Universal and Transferable Attacks on Pathology Foundation Models
Yuntian Wang 1, Xilin Yang 1, Che-Yung Shen 1, Nir Pillar 2, Aydogan Ozcan 1
Published on arXiv
2510.16660
Input Manipulation Attack
OWASP ML Top 10 — ML01
Key Finding
A single visually imperceptible fixed noise pattern causes significant performance drops across multiple state-of-the-art pathology foundation models, including black-box models unseen during attack optimization.
UTAP (Universal and Transferable Adversarial Perturbations)

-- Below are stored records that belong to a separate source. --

-- ==== Sys2Proof/Machine/Chains.lean ====
section
/-!
DEFINITION. The chains (R76 to R111): acceptance of a trigger, descriptor fetch and checks, groups, fetch streams, the processing of elements, stores and frames, segments with their
progress words, re-reads, and the ending of a command.
-/
namespace Sys2Proof.Machine

def Hw.chain (h : Hw) (ch : Nat) : Chain := kvGet Chain.empty h.chains ch
def Hw.setChain (h : Hw) (ch : Nat) (x : Chain) : Hw := { h with chains := kvIns h.chains ch x }

/-- The commands a chain holds. -/
def Chain.all (x : Chain) : List Exec := x.act ++ x.pend.toList
/-- The command in the running place. -/
def Hw.running (h : Hw) (ch : Nat) : Option Exec := (h.chain ch).act.getLast?
/-- Replace a command by its acceptance number. -/
def putExec (h : Hw) (ch : Nat) (e : Exec) : Hw :=
  let x := h.chain ch
  h.setChain ch { x with act := x.act.map (fun y => if y.id = e.id then e else y), pend := x.pend.map (fun y => if y.id = e.id then e else y) }
/-- A command by its acceptance number. -/
def getExec (h : Hw) (ch id : Nat) : Option Exec := (h.chain ch).all.find? (fun e => e.id == id)

/-- The entry of a submission queue a command came from. -/
def Exec.fromQ (e : Exec) : Option (Nat × Nat) := match e.src with | .queue q => some (q, e.sqIdx) | _ => none

/-- The members of the group a command runs in, by chain; a lone command is its own. -/
def members (h : Hw) (ch : Nat) (e : Exec) : List (Nat × Exec) :=
  if e.gid = 0 then [(ch, e)]
  else (List.range 8).filterMap (fun c => ((h.chain (ch / 8 * 8 + c)).act.find? (fun x => x.gid == e.gid)).map (fun x => (ch / 8 * 8 + c, x)))
/-- The sink of a group (R99). -/
def sinkOf (h : Hw) (ch : Nat) (e : Exec) : Nat × Exec := ((members h ch e).find? (fun m => dKD m.2.words != kChain)).getD (ch, e)

/-! ### Shown state -/

/-- The space of a command's context (R257). -/
def exSpace (h : Hw) (e : Exec) : World × Nat := (h.cxWorld (dCTX e.words), h.rf (CXE_CTL (dCTX e.words)) CXE_CTL_ASID)
/-- Streams a command reads: A, B, and the index vector. -/
def usesA (ws : List Nat) : Bool := dOPC ws != opFILL && dOPC ws != opFENCE
def usesB (ws : List Nat) : Bool := dOPC ws == opCOMB
/-- Elements of the next group. -/
def Exec.next (e : Exec) : Nat := min (groupLen e.words) (dCOUNT e.words - e.idx)
/-- Items of a format that hold n elements. -/
def itemsFor (fmt n : Nat) : Nat := (n + fmtItem fmt - 1) / fmtItem fmt

/-- Everything the next group takes has arrived. -/
def haveInputs (e : Exec) : Bool :=
  let ws := e.words
  (!usesA ws || decide (itemsFor (dFMTA ws) e.next ≤ e.bufA.length)) && (!usesB ws || decide (itemsFor (dFMTB ws) e.next ≤ e.bufB.length)) &&
  (dOPC ws != opSCATTER || decide (e.next ≤ e.bufI.length))

/-- The anchor block the next group lies in, within the context's window, and whether its record is ready (R103). -/
def exBlock (e : Exec) : Nat := dABLK e.words + e.idx / 256
def recReady (h : Hw) (e : Exec) : Bool := decide (exBlock e < h.rf (CXE_ARDY (dCTX e.words)) CXE_ARDY_ARDY)
def haveRec (e : Exec) : Bool := !needsRec e.words || (kvFind e.recs (e.idx / 256)).isSome

/-- Credit left for one more frame of a class on a link. -/
def txRoom (h : Hw) (lk tc : Nat) : Bool := decide (((h.link lk).txq.filter (fun f => f.tc == tc)).length < h.cred lk tc)

/-- The chain that a member feeds has place for another item. -/
def downRoom (h : Hw) (ch : Nat) (e : Exec) : Bool :=
  let w := dOp e.words 2
  match (h.chain (ch / 8 * 8 + opCHAIN w)).act.find? (fun x => x.gid == e.gid) with
  | some d => decide ((if opOPB w then d.bufB else d.bufA).length < 256)
  | none => false

/-- The segment that the next element lies in. -/
def Exec.seg (e : Exec) : Nat := e.idx / e.sl

/-- Exact in-place (R95): D has the VA, the STRIDE and the container size of operand A or of operand B. -/
def inPlaceCmd (ws : List Nat) : Bool :=
  dKD ws == kMem && ([0, 1].any (fun s => (if s = 0 then usesA ws else usesB ws || dGS ws) && dKind ws s == kMem && dOp ws s == dOp ws 2 && fmtCont (dFmt ws s) == fmtCont (dFMTD ws)))

/-- The index in D of the item that an element's group begins. -/
def outItem (ws : List Nat) (i : Nat) : Nat := if dOPC ws = opANCREC then i / 256 else i / fmtItem (dFMTD ws)

/-- The first and the last item of D in a segment. -/
def segItems (e : Exec) (seg : Nat) : Nat × Nat := (outItem e.words (seg * e.sl), outItem e.words (min ((seg + 1) * e.sl) (dCOUNT e.words) - 1))

/-- Held-store mode is in force for a segment (R96): an exact in-place command, or a store of it to an SE page. -/
def heldFor (e : Exec) (seg : Nat) : Bool := inPlaceCmd e.words || e.seSegs.contains seg

/-- A segment whose reads are not complete must not store yet (R96): it is held, or may still turn out to be, a SCATTER till its last index is read and any other command till the
pages its stores touch are known. -/
def segHeld (e : Exec) (seg : Nat) : Bool :=
  heldFor e seg || dOPC e.words == opSCATTER || !(e.pgSeg == seg && decide ((segItems e seg).2 < e.pgIt))

/-- CHN_STAT.HELD. -/
def Exec.heldNow (e : Exec) : Bool := e.started && (inPlaceCmd e.words || e.seSegs.contains e.seg || e.outQ.any (fun o => e.seSegs.contains o.seg))

/-- Stores of a command computed and not yet acknowledged, by segment. -/
def Exec.unstored (e : Exec) : List Nat := e.outQ.map (·.seg) ++ (e.accs.filter (fun a => a.stream == 2)).map (·.seg)

/-- Output may proceed (R96, R98, R100): a segment that is held waits in the chain whole, together with the one before it. -/
def outRoom (h : Hw) (ch : Nat) (e : Exec) : Bool :=
  let ws := e.words
  if dKD ws = kMem then decide (e.unstored.length < 64) || (segHeld e e.seg && e.unstored.all (fun k => decide (e.seg ≤ k + 1)))
  else if dKD ws = kLink then decide (e.frame.length < frameCap (dFMTD ws))
  else if dKD ws = kChain then downRoom h ch e
  else true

Novel technique introduced
We introduce Universal and Transferable Adversarial Perturbations (UTAP) for pathology foundation models that reveal critical vulnerabilities in their capabilities. Optimized using deep learning, UTAP comprises a fixed and weak noise pattern that, when added to a pathology image, systematically disrupts the feature representation capabilities of multiple pathology foundation models. Therefore, UTAP induces performance drops in downstream tasks that utilize foundation models, including misclassification across a wide range of unseen data distributions. In addition to compromising the model performance, we demonstrate two key features of UTAP: (1) universality: its perturbation can be applied across diverse field-of-views independent of the dataset that UTAP was developed on, and (2) transferability: its perturbation can successfully degrade the performance of various external, black-box pathology foundation models - never seen before. These two features indicate that UTAP is not a dedicated attack associated with a specific foundation model or image dataset, but rather constitutes a broad threat to various emerging pathology foundation models and their applications. We systematically evaluated UTAP across various state-of-the-art pathology foundation models on multiple datasets, causing a significant drop in their performance with visually imperceptible modifications to the input images using a fixed noise pattern. The development of these potent attacks establishes a critical, high-standard benchmark for model robustness evaluation, highlighting a need for advancing defense mechanisms and potentially providing the necessary assets for adversarial training to ensure the safe and reliable deployment of AI in pathology.
Key Contributions
- Universal adversarial perturbation (UTAP) that applies a single fixed noise pattern to disrupt feature representations of multiple pathology foundation models across diverse field-of-views and datasets
- Demonstrates black-box transferability: UTAP degrades external pathology foundation models never seen during optimization
- Systematic robustness benchmark across state-of-the-art pathology foundation models, establishing a high standard for evaluating and motivating defenses
🛡️ Threat Analysis
UTAP is a gradient-optimized universal adversarial perturbation applied to pathology images at inference time, causing misclassification and feature disruption across multiple unseen foundation models — a classic input manipulation attack with universality and black-box transferability.